- **WHAT IS EXPECTED**: Give the entries again, exactly as written.

- **PROVIDED RECORDS**:

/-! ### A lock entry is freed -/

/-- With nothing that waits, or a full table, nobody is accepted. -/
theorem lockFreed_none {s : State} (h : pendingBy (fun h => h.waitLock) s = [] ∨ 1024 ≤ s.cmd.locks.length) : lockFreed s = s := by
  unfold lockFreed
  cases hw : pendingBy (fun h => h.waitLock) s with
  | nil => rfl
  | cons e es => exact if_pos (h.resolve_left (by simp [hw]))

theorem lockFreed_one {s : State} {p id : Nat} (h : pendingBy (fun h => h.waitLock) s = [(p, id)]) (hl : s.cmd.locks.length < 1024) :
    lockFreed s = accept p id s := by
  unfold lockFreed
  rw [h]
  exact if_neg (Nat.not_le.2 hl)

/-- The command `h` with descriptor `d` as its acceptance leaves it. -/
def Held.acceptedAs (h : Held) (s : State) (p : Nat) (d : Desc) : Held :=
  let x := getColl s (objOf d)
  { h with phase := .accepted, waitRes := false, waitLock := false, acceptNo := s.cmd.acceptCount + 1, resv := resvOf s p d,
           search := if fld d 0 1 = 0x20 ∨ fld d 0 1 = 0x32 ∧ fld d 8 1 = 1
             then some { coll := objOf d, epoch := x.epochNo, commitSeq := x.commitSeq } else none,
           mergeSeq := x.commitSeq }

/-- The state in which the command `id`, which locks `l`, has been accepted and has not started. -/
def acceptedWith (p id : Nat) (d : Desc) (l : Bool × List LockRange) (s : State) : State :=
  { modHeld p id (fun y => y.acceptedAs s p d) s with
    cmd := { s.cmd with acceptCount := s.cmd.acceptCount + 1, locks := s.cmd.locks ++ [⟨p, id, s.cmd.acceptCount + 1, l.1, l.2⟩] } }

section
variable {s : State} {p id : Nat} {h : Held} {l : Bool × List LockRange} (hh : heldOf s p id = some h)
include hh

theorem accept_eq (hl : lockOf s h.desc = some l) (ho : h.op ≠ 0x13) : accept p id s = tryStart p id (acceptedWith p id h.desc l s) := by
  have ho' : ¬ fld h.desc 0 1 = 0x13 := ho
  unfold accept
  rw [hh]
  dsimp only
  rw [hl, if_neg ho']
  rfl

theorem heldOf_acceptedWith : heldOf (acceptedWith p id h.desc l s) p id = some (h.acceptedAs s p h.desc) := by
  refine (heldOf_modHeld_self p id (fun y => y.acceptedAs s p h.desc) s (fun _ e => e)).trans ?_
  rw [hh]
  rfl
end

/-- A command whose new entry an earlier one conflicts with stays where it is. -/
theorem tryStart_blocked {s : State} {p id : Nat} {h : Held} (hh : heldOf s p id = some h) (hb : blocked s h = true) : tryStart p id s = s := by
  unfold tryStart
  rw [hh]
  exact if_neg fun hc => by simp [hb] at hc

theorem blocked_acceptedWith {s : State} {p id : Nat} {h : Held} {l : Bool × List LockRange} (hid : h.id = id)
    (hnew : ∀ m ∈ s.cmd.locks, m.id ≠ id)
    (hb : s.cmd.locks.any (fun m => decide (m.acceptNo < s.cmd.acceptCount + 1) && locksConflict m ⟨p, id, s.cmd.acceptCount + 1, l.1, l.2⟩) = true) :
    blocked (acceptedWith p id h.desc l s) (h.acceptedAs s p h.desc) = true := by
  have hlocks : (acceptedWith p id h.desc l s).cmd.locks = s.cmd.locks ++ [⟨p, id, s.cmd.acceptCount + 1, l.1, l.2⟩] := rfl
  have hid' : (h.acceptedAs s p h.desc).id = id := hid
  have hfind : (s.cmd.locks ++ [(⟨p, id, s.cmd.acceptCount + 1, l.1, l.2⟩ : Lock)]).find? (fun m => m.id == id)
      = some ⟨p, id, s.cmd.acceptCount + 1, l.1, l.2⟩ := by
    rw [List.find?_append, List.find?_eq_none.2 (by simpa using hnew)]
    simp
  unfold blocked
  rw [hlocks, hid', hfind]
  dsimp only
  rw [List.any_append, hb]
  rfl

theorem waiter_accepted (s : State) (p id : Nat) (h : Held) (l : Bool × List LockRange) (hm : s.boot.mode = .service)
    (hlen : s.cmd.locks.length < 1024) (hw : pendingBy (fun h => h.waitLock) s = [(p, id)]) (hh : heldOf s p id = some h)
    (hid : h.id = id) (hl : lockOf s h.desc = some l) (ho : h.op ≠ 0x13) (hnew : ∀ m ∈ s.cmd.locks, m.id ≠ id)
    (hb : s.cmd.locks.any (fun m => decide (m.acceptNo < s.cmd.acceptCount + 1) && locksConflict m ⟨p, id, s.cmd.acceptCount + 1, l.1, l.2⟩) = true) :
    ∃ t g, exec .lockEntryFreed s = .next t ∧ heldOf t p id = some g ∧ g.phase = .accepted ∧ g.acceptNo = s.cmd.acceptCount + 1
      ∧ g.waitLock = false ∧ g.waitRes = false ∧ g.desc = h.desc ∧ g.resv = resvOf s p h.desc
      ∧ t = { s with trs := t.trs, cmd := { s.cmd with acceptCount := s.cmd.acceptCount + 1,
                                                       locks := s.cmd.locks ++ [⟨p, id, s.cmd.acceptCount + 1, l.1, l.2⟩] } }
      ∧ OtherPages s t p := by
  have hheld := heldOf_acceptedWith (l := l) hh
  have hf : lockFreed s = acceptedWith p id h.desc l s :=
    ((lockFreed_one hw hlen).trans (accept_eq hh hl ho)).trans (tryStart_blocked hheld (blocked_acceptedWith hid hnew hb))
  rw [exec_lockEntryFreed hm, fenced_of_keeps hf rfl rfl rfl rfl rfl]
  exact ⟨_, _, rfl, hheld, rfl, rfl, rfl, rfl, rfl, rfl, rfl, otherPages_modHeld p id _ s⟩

- **OUTPUT FOR THIS EXERCISE**:
/-! ### A lock entry is freed -/

/-- With nothing that waits, or a full table, nobody is accepted. -/
theorem lockFreed_none {s : State} (h : pendingBy (fun h => h.waitLock) s = [] ∨ 1024 ≤ s.cmd.locks.length) : lockFreed s = s := by
  unfold lockFreed
  cases hw : pendingBy (fun h => h.waitLock) s with
  | nil => rfl
  | cons e es => exact if_pos (h.resolve_left (by simp [hw]))

theorem lockFreed_one {s : State} {p id : Nat} (h : pendingBy (fun h => h.waitLock) s = [(p, id)]) (hl : s.cmd.locks.length < 1024) :
    lockFreed s = accept p id s := by
  unfold lockFreed
  rw [h]
  exact if_neg (Nat.not_le.2 hl)

/-- The command `h` with descriptor `d` as its acceptance leaves it. -/
def Held.acceptedAs (h : Held) (s : State) (p : Nat) (d : Desc) : Held :=
  let x := getColl s (objOf d)
  { h with phase := .accepted, waitRes := false, waitLock := false, acceptNo := s.cmd.acceptCount + 1, resv := resvOf s p d,
           search := if fld d 0 1 = 0x20 ∨ fld d 0 1 = 0x32 ∧ fld d 8 1 = 1
             then some { coll := objOf d, epoch := x.epochNo, commitSeq := x.commitSeq } else none,
           mergeSeq := x.commitSeq }

/-- The state in which the command `id`, which locks `l`, has been accepted and has not started. -/
def acceptedWith (p id : Nat) (d : Desc) (l : Bool × List LockRange) (s : State) : State :=
  { modHeld p id (fun y => y.acceptedAs s p d) s with
    cmd := { s.cmd with acceptCount := s.cmd.acceptCount + 1, locks := s.cmd.locks ++ [⟨p, id, s.cmd.acceptCount + 1, l.1, l.2⟩] } }

section
variable {s : State} {p id : Nat} {h : Held} {l : Bool × List LockRange} (hh : heldOf s p id = some h)
include hh

theorem accept_eq (hl : lockOf s h.desc = some l) (ho : h.op ≠ 0x13) : accept p id s = tryStart p id (acceptedWith p id h.desc l s) := by
  have ho' : ¬ fld h.desc 0 1 = 0x13 := ho
  unfold accept
  rw [hh]
  dsimp only
  rw [hl, if_neg ho']
  rfl

theorem heldOf_acceptedWith : heldOf (acceptedWith p id h.desc l s) p id = some (h.acceptedAs s p h.desc) := by
  refine (heldOf_modHeld_self p id (fun y => y.acceptedAs s p h.desc) s (fun _ e => e)).trans ?_
  rw [hh]
  rfl
end

/-- A command whose new entry an earlier one conflicts with stays where it is. -/
theorem tryStart_blocked {s : State} {p id : Nat} {h : Held} (hh : heldOf s p id = some h) (hb : blocked s h = true) : tryStart p id s = s := by
  unfold tryStart
  rw [hh]
  exact if_neg fun hc => by simp [hb] at hc

theorem blocked_acceptedWith {s : State} {p id : Nat} {h : Held} {l : Bool × List LockRange} (hid : h.id = id)
    (hnew : ∀ m ∈ s.cmd.locks, m.id ≠ id)
    (hb : s.cmd.locks.any (fun m => decide (m.acceptNo < s.cmd.acceptCount + 1) && locksConflict m ⟨p, id, s.cmd.acceptCount + 1, l.1, l.2⟩) = true) :
    blocked (acceptedWith p id h.desc l s) (h.acceptedAs s p h.desc) = true := by
  have hlocks : (acceptedWith p id h.desc l s).cmd.locks = s.cmd.locks ++ [⟨p, id, s.cmd.acceptCount + 1, l.1, l.2⟩] := rfl
  have hid' : (h.acceptedAs s p h.desc).id = id := hid
  have hfind : (s.cmd.locks ++ [(⟨p, id, s.cmd.acceptCount + 1, l.1, l.2⟩ : Lock)]).find? (fun m => m.id == id)
      = some ⟨p, id, s.cmd.acceptCount + 1, l.1, l.2⟩ := by
    rw [List.find?_append, List.find?_eq_none.2 (by simpa using hnew)]
    simp
  unfold blocked
  rw [hlocks, hid', hfind]
  dsimp only
  rw [List.any_append, hb]
  rfl

theorem waiter_accepted (s : State) (p id : Nat) (h : Held) (l : Bool × List LockRange) (hm : s.boot.mode = .service)
    (hlen : s.cmd.locks.length < 1024) (hw : pendingBy (fun h => h.waitLock) s = [(p, id)]) (hh : heldOf s p id = some h)
    (hid : h.id = id) (hl : lockOf s h.desc = some l) (ho : h.op ≠ 0x13) (hnew : ∀ m ∈ s.cmd.locks, m.id ≠ id)
    (hb : s.cmd.locks.any (fun m => decide (m.acceptNo < s.cmd.acceptCount + 1) && locksConflict m ⟨p, id, s.cmd.acceptCount + 1, l.1, l.2⟩) = true) :
    ∃ t g, exec .lockEntryFreed s = .next t ∧ heldOf t p id = some g ∧ g.phase = .accepted ∧ g.acceptNo = s.cmd.acceptCount + 1
      ∧ g.waitLock = false ∧ g.waitRes = false ∧ g.desc = h.desc ∧ g.resv = resvOf s p h.desc
      ∧ t = { s with trs := t.trs, cmd := { s.cmd with acceptCount := s.cmd.acceptCount + 1,
                                                       locks := s.cmd.locks ++ [⟨p, id, s.cmd.acceptCount + 1, l.1, l.2⟩] } }
      ∧ OtherPages s t p := by
  have hheld := heldOf_acceptedWith (l := l) hh
  have hf : lockFreed s = acceptedWith p id h.desc l s :=
    ((lockFreed_one hw hlen).trans (accept_eq hh hl ho)).trans (tryStart_blocked hheld (blocked_acceptedWith hid hnew hb))
  rw [exec_lockEntryFreed hm, fenced_of_keeps hf rfl rfl rfl rfl rfl]
  exact ⟨_, _, rfl, hheld, rfl, rfl, rfl, rfl, rfl, rfl, rfl, otherPages_modHeld p id _ s⟩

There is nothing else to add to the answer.